### [Exercise description]
From the data below, set down exactly the lines between the one holding "let pcal ← inRange 1 65536 (arg32 f 1)" and the one holding "let reducedLevel ←", inclusive, and no others.

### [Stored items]
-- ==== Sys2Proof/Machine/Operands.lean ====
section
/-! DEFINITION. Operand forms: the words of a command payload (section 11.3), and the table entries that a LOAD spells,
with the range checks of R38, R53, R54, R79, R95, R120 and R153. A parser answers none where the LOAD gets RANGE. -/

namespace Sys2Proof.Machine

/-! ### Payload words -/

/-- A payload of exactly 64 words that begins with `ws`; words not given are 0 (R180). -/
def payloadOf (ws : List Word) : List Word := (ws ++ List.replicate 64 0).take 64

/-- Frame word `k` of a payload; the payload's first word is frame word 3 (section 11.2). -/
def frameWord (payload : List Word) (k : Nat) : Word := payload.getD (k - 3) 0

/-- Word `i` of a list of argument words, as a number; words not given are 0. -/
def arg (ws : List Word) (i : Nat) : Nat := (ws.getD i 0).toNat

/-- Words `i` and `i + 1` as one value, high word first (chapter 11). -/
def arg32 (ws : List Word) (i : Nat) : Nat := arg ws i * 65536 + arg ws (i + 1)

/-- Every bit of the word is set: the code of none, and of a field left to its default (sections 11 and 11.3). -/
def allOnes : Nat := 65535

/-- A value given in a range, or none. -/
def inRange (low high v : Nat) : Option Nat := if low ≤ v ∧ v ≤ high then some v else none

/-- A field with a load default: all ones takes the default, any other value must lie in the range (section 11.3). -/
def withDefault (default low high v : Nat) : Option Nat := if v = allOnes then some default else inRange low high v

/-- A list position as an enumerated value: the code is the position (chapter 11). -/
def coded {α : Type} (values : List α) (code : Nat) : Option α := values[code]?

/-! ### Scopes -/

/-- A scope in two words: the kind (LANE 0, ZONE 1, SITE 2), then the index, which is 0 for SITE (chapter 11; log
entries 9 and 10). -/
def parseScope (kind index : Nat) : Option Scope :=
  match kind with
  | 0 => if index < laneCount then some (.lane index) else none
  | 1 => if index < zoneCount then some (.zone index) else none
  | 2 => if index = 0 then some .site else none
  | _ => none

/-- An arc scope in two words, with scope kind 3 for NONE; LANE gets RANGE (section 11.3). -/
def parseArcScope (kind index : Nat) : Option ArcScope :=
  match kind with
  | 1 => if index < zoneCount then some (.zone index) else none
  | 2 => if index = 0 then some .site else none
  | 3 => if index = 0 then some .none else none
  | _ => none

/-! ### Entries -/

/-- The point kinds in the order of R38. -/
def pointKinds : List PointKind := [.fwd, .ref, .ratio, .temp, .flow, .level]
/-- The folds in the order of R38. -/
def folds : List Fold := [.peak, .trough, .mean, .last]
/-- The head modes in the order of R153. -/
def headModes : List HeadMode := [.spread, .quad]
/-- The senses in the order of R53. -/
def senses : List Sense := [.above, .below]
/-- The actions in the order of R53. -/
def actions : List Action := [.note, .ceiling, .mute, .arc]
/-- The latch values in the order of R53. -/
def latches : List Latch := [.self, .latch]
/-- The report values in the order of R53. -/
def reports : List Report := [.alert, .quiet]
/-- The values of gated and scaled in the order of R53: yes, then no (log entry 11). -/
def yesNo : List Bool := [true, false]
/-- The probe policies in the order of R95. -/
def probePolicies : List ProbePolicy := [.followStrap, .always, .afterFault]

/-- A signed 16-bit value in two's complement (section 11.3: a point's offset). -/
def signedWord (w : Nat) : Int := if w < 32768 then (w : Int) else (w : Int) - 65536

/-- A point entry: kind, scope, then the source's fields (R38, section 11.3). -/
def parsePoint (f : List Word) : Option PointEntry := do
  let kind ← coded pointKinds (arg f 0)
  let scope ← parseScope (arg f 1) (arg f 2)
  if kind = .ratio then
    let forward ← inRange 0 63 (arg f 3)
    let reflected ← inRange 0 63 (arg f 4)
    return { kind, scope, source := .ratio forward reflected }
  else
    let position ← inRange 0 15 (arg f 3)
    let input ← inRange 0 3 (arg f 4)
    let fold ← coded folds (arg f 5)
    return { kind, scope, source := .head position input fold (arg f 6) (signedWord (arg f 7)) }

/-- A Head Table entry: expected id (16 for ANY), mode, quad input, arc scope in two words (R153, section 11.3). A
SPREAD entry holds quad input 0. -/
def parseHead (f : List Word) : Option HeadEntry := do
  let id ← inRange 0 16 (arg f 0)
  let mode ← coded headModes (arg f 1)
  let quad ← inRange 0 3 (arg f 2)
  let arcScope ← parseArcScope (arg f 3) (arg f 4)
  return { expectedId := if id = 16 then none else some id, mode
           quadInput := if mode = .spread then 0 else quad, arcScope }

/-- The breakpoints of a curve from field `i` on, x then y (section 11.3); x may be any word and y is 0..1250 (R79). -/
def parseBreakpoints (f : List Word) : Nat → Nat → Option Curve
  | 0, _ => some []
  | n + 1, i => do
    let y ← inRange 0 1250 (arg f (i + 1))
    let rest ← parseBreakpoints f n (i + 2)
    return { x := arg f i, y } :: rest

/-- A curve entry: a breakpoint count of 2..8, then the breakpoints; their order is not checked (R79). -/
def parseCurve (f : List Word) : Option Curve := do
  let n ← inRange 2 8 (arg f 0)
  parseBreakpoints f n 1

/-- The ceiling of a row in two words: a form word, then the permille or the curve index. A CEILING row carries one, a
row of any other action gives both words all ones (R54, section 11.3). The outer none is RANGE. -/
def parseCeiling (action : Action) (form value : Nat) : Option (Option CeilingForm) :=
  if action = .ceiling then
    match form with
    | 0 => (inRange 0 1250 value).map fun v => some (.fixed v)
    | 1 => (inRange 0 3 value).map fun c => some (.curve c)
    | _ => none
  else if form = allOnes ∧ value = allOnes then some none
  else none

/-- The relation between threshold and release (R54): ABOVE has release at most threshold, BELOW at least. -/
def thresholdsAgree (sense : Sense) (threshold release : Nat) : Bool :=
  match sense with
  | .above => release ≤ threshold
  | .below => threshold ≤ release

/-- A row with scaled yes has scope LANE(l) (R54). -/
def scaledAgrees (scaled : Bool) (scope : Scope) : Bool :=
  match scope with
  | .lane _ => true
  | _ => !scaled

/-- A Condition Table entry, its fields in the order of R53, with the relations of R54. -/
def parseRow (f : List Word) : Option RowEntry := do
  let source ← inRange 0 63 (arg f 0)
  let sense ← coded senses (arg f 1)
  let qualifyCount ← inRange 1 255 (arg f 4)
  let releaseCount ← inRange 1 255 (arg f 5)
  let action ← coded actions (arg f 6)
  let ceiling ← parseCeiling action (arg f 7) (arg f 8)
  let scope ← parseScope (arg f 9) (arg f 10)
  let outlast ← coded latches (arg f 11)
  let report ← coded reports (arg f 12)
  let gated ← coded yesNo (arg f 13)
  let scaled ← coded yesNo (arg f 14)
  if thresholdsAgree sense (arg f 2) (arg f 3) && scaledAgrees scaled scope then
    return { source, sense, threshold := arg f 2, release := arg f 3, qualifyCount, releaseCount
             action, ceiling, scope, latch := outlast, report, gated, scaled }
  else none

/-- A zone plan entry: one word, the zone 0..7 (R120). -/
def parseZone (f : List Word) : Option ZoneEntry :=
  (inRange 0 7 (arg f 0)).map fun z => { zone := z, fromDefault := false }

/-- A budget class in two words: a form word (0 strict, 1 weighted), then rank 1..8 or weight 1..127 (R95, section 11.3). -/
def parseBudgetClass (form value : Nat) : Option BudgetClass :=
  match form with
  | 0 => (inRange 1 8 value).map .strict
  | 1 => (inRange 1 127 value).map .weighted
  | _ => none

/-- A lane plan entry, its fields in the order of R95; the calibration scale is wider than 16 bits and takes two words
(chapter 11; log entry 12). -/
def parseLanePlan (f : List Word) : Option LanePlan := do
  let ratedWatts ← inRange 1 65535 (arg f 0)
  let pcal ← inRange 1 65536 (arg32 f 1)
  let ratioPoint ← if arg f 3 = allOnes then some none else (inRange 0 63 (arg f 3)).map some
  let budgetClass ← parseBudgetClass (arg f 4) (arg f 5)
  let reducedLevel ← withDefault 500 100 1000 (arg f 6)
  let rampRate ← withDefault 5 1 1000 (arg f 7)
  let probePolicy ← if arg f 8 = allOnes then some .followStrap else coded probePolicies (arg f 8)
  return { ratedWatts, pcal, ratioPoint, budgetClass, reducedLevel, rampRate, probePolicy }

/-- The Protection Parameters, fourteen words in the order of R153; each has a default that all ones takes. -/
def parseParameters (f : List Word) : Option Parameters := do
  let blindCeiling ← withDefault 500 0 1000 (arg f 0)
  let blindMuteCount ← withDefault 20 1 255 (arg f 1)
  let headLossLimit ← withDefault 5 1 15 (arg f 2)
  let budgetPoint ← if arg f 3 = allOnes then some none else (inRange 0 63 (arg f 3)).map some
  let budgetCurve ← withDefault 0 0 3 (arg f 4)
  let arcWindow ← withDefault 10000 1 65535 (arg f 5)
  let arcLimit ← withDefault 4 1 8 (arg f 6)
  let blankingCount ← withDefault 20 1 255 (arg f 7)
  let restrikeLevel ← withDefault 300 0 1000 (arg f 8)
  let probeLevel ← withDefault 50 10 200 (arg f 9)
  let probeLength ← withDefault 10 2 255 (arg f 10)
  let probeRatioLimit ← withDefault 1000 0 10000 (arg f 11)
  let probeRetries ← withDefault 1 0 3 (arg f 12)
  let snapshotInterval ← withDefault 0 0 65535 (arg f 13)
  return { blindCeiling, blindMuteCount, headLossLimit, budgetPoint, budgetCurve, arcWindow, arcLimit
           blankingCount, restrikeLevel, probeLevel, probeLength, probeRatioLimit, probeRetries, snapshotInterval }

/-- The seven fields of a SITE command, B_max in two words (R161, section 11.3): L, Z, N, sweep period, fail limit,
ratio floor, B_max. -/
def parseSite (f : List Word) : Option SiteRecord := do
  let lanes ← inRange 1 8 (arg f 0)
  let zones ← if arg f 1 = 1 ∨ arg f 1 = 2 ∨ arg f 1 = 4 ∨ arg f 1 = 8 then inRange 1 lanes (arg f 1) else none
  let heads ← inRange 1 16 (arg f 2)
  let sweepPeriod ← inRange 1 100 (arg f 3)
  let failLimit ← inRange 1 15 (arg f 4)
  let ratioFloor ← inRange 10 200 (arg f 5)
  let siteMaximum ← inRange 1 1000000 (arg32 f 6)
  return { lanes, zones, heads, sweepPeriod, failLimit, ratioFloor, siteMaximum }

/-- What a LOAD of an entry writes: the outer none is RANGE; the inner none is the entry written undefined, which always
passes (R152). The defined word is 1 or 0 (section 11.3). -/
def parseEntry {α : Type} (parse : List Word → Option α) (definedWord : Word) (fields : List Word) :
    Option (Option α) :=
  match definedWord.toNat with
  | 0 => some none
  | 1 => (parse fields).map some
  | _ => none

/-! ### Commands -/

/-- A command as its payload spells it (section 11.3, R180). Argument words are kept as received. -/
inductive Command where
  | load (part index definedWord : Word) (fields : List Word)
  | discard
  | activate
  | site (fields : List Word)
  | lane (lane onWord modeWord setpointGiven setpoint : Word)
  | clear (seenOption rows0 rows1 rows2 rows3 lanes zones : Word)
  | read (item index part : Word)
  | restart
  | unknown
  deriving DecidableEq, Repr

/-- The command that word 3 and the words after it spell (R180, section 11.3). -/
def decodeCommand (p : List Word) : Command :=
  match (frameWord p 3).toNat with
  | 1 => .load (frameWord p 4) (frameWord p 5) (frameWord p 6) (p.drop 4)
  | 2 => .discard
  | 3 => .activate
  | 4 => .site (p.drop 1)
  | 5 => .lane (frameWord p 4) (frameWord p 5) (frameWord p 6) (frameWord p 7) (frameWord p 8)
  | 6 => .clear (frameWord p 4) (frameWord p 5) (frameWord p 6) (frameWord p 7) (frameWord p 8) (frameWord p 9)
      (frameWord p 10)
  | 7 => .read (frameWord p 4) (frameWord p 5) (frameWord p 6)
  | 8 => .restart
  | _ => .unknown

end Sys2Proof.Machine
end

### [Answer box]
  let pcal ← inRange 1 65536 (arg32 f 1)
  let ratioPoint ← if arg f 3 = allOnes then some none else (inRange 0 63 (arg f 3)).map some
  let budgetClass ← parseBudgetClass (arg f 4) (arg f 5)
  let reducedLevel ← withDefault 500 100 1000 (arg f 6)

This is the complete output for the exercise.